= Given data =
--------------------------------
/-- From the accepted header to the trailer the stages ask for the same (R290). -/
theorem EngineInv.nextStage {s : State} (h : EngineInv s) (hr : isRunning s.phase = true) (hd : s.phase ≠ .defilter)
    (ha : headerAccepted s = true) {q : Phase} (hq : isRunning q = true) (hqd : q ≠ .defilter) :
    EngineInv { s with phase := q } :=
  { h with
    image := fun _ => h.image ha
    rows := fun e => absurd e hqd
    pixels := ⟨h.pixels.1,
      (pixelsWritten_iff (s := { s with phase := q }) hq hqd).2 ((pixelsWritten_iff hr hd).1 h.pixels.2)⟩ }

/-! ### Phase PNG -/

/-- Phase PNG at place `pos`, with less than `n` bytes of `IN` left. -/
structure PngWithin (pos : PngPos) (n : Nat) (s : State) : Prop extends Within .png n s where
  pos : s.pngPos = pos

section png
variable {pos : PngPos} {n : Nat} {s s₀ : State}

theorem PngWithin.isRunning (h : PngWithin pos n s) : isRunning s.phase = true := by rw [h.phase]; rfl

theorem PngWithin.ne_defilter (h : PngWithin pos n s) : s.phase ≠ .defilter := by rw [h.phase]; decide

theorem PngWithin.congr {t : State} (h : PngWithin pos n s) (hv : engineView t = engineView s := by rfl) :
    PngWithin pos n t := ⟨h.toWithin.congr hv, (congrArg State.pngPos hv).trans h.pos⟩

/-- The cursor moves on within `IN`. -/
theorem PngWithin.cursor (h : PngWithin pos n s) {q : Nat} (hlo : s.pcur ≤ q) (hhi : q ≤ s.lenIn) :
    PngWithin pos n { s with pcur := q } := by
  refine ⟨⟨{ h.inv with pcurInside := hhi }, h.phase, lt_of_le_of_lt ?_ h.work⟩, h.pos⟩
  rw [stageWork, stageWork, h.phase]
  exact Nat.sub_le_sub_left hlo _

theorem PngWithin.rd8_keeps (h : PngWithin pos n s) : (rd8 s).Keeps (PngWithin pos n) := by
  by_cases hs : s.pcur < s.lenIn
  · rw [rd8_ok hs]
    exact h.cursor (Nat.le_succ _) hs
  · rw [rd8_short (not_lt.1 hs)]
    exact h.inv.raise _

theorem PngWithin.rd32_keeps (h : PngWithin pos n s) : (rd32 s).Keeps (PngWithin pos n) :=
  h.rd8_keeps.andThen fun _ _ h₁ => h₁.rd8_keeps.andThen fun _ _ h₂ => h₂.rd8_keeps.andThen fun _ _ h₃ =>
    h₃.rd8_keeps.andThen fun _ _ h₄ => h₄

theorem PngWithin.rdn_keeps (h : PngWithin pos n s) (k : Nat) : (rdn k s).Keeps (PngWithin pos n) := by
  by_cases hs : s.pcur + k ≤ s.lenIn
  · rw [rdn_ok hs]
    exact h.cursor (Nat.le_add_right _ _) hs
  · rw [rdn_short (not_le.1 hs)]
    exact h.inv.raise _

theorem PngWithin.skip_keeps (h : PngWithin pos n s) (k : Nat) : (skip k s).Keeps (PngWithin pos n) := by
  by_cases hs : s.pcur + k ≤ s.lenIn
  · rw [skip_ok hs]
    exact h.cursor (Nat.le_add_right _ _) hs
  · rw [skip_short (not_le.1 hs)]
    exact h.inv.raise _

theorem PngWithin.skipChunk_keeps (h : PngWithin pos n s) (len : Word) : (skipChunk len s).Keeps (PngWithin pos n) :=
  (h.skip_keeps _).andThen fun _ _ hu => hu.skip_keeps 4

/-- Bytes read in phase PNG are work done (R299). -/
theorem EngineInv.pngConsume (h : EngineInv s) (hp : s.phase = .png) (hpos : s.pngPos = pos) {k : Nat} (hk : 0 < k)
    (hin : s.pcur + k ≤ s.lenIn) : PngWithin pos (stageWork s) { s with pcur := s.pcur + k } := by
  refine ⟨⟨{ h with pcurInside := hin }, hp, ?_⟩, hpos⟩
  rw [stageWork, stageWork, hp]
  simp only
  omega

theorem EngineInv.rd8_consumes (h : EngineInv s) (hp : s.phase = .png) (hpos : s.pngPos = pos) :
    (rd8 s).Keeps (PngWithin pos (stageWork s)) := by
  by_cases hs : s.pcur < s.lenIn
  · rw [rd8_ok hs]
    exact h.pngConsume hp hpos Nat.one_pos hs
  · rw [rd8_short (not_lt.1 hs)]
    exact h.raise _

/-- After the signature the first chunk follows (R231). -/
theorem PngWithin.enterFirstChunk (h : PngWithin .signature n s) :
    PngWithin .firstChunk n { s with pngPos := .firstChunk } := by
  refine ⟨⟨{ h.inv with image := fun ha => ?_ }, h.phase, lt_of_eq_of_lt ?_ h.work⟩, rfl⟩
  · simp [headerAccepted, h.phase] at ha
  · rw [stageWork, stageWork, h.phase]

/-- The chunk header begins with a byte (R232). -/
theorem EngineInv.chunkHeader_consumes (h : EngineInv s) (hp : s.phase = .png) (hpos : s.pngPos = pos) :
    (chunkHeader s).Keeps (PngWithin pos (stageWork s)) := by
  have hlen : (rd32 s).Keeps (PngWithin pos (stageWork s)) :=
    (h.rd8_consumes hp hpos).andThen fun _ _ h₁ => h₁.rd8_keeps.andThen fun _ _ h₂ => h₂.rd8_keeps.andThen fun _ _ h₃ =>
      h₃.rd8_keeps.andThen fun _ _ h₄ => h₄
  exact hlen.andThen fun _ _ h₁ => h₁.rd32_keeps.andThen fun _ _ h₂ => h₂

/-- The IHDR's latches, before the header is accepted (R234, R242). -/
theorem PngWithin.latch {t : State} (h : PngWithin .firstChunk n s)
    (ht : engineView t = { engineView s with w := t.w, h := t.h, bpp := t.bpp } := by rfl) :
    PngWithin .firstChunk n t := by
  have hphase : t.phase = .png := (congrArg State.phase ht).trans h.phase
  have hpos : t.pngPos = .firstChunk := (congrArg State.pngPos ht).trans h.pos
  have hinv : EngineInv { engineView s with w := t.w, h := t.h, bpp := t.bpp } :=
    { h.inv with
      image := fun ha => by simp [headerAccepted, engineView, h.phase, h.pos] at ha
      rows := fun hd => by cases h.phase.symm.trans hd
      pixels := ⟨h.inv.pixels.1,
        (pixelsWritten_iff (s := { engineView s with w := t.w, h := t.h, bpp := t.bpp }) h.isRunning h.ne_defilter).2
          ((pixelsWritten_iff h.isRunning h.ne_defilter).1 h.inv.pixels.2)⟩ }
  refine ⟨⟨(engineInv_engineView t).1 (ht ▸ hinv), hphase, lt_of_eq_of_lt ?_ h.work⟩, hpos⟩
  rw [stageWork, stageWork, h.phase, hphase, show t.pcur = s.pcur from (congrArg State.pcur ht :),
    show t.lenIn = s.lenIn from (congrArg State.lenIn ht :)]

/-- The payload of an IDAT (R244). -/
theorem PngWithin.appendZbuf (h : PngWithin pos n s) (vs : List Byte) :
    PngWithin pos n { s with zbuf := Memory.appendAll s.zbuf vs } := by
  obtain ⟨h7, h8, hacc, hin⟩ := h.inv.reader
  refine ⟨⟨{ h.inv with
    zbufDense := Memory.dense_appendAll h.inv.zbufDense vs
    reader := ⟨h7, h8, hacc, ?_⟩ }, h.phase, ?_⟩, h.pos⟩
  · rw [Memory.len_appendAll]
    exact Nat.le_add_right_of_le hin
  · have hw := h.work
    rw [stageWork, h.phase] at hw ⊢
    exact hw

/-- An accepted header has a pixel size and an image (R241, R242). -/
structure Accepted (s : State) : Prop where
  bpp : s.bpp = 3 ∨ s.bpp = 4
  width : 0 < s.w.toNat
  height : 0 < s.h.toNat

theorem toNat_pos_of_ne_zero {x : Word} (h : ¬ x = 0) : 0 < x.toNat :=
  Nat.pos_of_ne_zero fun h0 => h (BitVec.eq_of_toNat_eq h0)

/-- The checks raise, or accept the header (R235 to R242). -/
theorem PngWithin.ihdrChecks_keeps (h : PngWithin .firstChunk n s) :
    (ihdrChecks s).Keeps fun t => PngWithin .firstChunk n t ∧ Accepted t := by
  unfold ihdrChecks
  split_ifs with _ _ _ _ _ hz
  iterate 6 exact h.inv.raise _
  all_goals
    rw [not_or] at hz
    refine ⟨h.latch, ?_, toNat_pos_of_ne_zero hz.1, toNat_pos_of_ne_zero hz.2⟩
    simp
--------------------------------
= What you should do =
Your answer should consist of copies of the lines above that include the string "hlen".

= Your solution =
  have hlen : (rd32 s).Keeps (PngWithin pos (stageWork s)) :=
  exact hlen.andThen fun _ _ h₁ => h₁.rd32_keeps.andThen fun _ _ h₂ => h₂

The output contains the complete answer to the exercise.